## About this task
Say nothing but the number of lines below in which the string "loop" appears.

## Entries supplied
@[simp] theorem State.updWh_pending (s : State) (h : Head) (f : WriteHead → WriteHead) : (s.updWh h f).pending = s.pending := (rfl)
@[simp] theorem State.updWh_now (s : State) (h : Head) (f : WriteHead → WriteHead) : (s.updWh h f).now = s.now := (rfl)
@[simp] theorem State.updWh_perstAt (s : State) (h : Head) (f : WriteHead → WriteHead) : (s.updWh h f).perstAt = s.perstAt := (rfl)
@[simp] theorem State.updWh_host (s : State) (h : Head) (f : WriteHead → WriteHead) : (s.updWh h f).host = s.host := (rfl)
@[simp] theorem State.updWh_mnt (s : State) (h : Head) (f : WriteHead → WriteHead) : (s.updWh h f).mnt = s.mnt := (rfl)
@[simp] theorem State.updWh_vmap (s : State) (h : Head) (f : WriteHead → WriteHead) : (s.updWh h f).vmap = s.vmap := (rfl)
@[simp] theorem State.updWh_rd (s : State) (h : Head) (f : WriteHead → WriteHead) : (s.updWh h f).rd = s.rd := (rfl)
@[simp] theorem State.updWh_dram (s : State) (h : Head) (f : WriteHead → WriteHead) : (s.updWh h f).dram = s.dram := (rfl)
@[simp] theorem State.updWh_loop (s : State) (h : Head) (f : WriteHead → WriteHead) : (s.updWh h f).loop = s.loop := (rfl)
@[simp] theorem State.updWh_spin (s : State) (h : Head) (f : WriteHead → WriteHead) : (s.updWh h f).spin = s.spin := (rfl)
@[simp] theorem State.updWh_hdA (s : State) (h : Head) (f : WriteHead → WriteHead) : (s.updWh h f).hdA = s.hdA := (rfl)
@[simp] theorem State.updWh_hdB (s : State) (h : Head) (f : WriteHead → WriteHead) : (s.updWh h f).hdB = s.hdB := (rfl)
@[simp] theorem State.updWh_cal (s : State) (h : Head) (f : WriteHead → WriteHead) : (s.updWh h f).cal = s.cal := (rfl)
@[simp] theorem State.updWh_pins (s : State) (h : Head) (f : WriteHead → WriteHead) : (s.updWh h f).pins = s.pins := (rfl)
@[simp] theorem State.updWh_sync (s : State) (h : Head) (f : WriteHead → WriteHead) : (s.updWh h f).sync = s.sync := (rfl)
@[simp] theorem State.updWh_pace (s : State) (h : Head) (f : WriteHead → WriteHead) : (s.updWh h f).pace = s.pace := (rfl)
@[simp] theorem State.updWh_bridges (s : State) (h : Head) (f : WriteHead → WriteHead) : (s.updWh h f).bridges = s.bridges := (rfl)
@[simp] theorem State.updWh_pwr (s : State) (h : Head) (f : WriteHead → WriteHead) : (s.updWh h f).pwr = s.pwr := (rfl)
@[simp] theorem State.updWh_quill (s : State) (h : Head) (f : WriteHead → WriteHead) : (s.updWh h f).quill = s.quill := (rfl)
@[simp] theorem State.updWh_vole (s : State) (h : Head) (f : WriteHead → WriteHead) : (s.updWh h f).vole = s.vole := (rfl)
@[simp] theorem State.updWh_params (s : State) (h : Head) (f : WriteHead → WriteHead) : (s.updWh h f).params = s.params := (rfl)

@[simp] theorem State.updBeam_pending (s : State) (h : Head) (b : Beam) (f : BeamState → BeamState) : (s.updBeam h b f).pending = s.pending := (rfl)
@[simp] theorem State.updBeam_now (s : State) (h : Head) (b : Beam) (f : BeamState → BeamState) : (s.updBeam h b f).now = s.now := (rfl)
@[simp] theorem State.updBeam_perstAt (s : State) (h : Head) (b : Beam) (f : BeamState → BeamState) : (s.updBeam h b f).perstAt = s.perstAt := (rfl)
@[simp] theorem State.updBeam_host (s : State) (h : Head) (b : Beam) (f : BeamState → BeamState) : (s.updBeam h b f).host = s.host := (rfl)
@[simp] theorem State.updBeam_mnt (s : State) (h : Head) (b : Beam) (f : BeamState → BeamState) : (s.updBeam h b f).mnt = s.mnt := (rfl)
@[simp] theorem State.updBeam_vmap (s : State) (h : Head) (b : Beam) (f : BeamState → BeamState) : (s.updBeam h b f).vmap = s.vmap := (rfl)
@[simp] theorem State.updBeam_rd (s : State) (h : Head) (b : Beam) (f : BeamState → BeamState) : (s.updBeam h b f).rd = s.rd := (rfl)
@[simp] theorem State.updBeam_dram (s : State) (h : Head) (b : Beam) (f : BeamState → BeamState) : (s.updBeam h b f).dram = s.dram := (rfl)
@[simp] theorem State.updBeam_loop (s : State) (h : Head) (b : Beam) (f : BeamState → BeamState) : (s.updBeam h b f).loop = s.loop := (rfl)
@[simp] theorem State.updBeam_spin (s : State) (h : Head) (b : Beam) (f : BeamState → BeamState) : (s.updBeam h b f).spin = s.spin := (rfl)
@[simp] theorem State.updBeam_hdA (s : State) (h : Head) (b : Beam) (f : BeamState → BeamState) : (s.updBeam h b f).hdA = s.hdA := (rfl)
@[simp] theorem State.updBeam_hdB (s : State) (h : Head) (b : Beam) (f : BeamState → BeamState) : (s.updBeam h b f).hdB = s.hdB := (rfl)
@[simp] theorem State.updBeam_cal (s : State) (h : Head) (b : Beam) (f : BeamState → BeamState) : (s.updBeam h b f).cal = s.cal := (rfl)
@[simp] theorem State.updBeam_pins (s : State) (h : Head) (b : Beam) (f : BeamState → BeamState) : (s.updBeam h b f).pins = s.pins := (rfl)
@[simp] theorem State.updBeam_sync (s : State) (h : Head) (b : Beam) (f : BeamState → BeamState) : (s.updBeam h b f).sync = s.sync := (rfl)
@[simp] theorem State.updBeam_pace (s : State) (h : Head) (b : Beam) (f : BeamState → BeamState) : (s.updBeam h b f).pace = s.pace := (rfl)
@[simp] theorem State.updBeam_bridges (s : State) (h : Head) (b : Beam) (f : BeamState → BeamState) : (s.updBeam h b f).bridges = s.bridges := (rfl)
@[simp] theorem State.updBeam_pwr (s : State) (h : Head) (b : Beam) (f : BeamState → BeamState) : (s.updBeam h b f).pwr = s.pwr := (rfl)
@[simp] theorem State.updBeam_quill (s : State) (h : Head) (b : Beam) (f : BeamState → BeamState) : (s.updBeam h b f).quill = s.quill := (rfl)
@[simp] theorem State.updBeam_vole (s : State) (h : Head) (b : Beam) (f : BeamState → BeamState) : (s.updBeam h b f).vole = s.vole := (rfl)
@[simp] theorem State.updBeam_params (s : State) (h : Head) (b : Beam) (f : BeamState → BeamState) : (s.updBeam h b f).params = s.params := (rfl)

@[simp] theorem State.updBeams_pending (s : State) (h : Head) (f : BeamState → BeamState) : (s.updBeams h f).pending = s.pending := (rfl)
@[simp] theorem State.updBeams_now (s : State) (h : Head) (f : BeamState → BeamState) : (s.updBeams h f).now = s.now := (rfl)
@[simp] theorem State.updBeams_perstAt (s : State) (h : Head) (f : BeamState → BeamState) : (s.updBeams h f).perstAt = s.perstAt := (rfl)
@[simp] theorem State.updBeams_host (s : State) (h : Head) (f : BeamState → BeamState) : (s.updBeams h f).host = s.host := (rfl)
@[simp] theorem State.updBeams_mnt (s : State) (h : Head) (f : BeamState → BeamState) : (s.updBeams h f).mnt = s.mnt := (rfl)
@[simp] theorem State.updBeams_vmap (s : State) (h : Head) (f : BeamState → BeamState) : (s.updBeams h f).vmap = s.vmap := (rfl)
@[simp] theorem State.updBeams_rd (s : State) (h : Head) (f : BeamState → BeamState) : (s.updBeams h f).rd = s.rd := (rfl)
@[simp] theorem State.updBeams_dram (s : State) (h : Head) (f : BeamState → BeamState) : (s.updBeams h f).dram = s.dram := (rfl)
@[simp] theorem State.updBeams_loop (s : State) (h : Head) (f : BeamState → BeamState) : (s.updBeams h f).loop = s.loop := (rfl)
@[simp] theorem State.updBeams_spin (s : State) (h : Head) (f : BeamState → BeamState) : (s.updBeams h f).spin = s.spin := (rfl)
@[simp] theorem State.updBeams_hdA (s : State) (h : Head) (f : BeamState → BeamState) : (s.updBeams h f).hdA = s.hdA := (rfl)
@[simp] theorem State.updBeams_hdB (s : State) (h : Head) (f : BeamState → BeamState) : (s.updBeams h f).hdB = s.hdB := (rfl)
@[simp] theorem State.updBeams_cal (s : State) (h : Head) (f : BeamState → BeamState) : (s.updBeams h f).cal = s.cal := (rfl)
@[simp] theorem State.updBeams_pins (s : State) (h : Head) (f : BeamState → BeamState) : (s.updBeams h f).pins = s.pins := (rfl)
@[simp] theorem State.updBeams_sync (s : State) (h : Head) (f : BeamState → BeamState) : (s.updBeams h f).sync = s.sync := (rfl)
@[simp] theorem State.updBeams_pace (s : State) (h : Head) (f : BeamState → BeamState) : (s.updBeams h f).pace = s.pace := (rfl)
@[simp] theorem State.updBeams_bridges (s : State) (h : Head) (f : BeamState → BeamState) : (s.updBeams h f).bridges = s.bridges := (rfl)
@[simp] theorem State.updBeams_pwr (s : State) (h : Head) (f : BeamState → BeamState) : (s.updBeams h f).pwr = s.pwr := (rfl)
@[simp] theorem State.updBeams_quill (s : State) (h : Head) (f : BeamState → BeamState) : (s.updBeams h f).quill = s.quill := (rfl)
@[simp] theorem State.updBeams_vole (s : State) (h : Head) (f : BeamState → BeamState) : (s.updBeams h f).vole = s.vole := (rfl)
@[simp] theorem State.updBeams_params (s : State) (h : Head) (f : BeamState → BeamState) : (s.updBeams h f).params = s.params := (rfl)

## Output for this exercise
3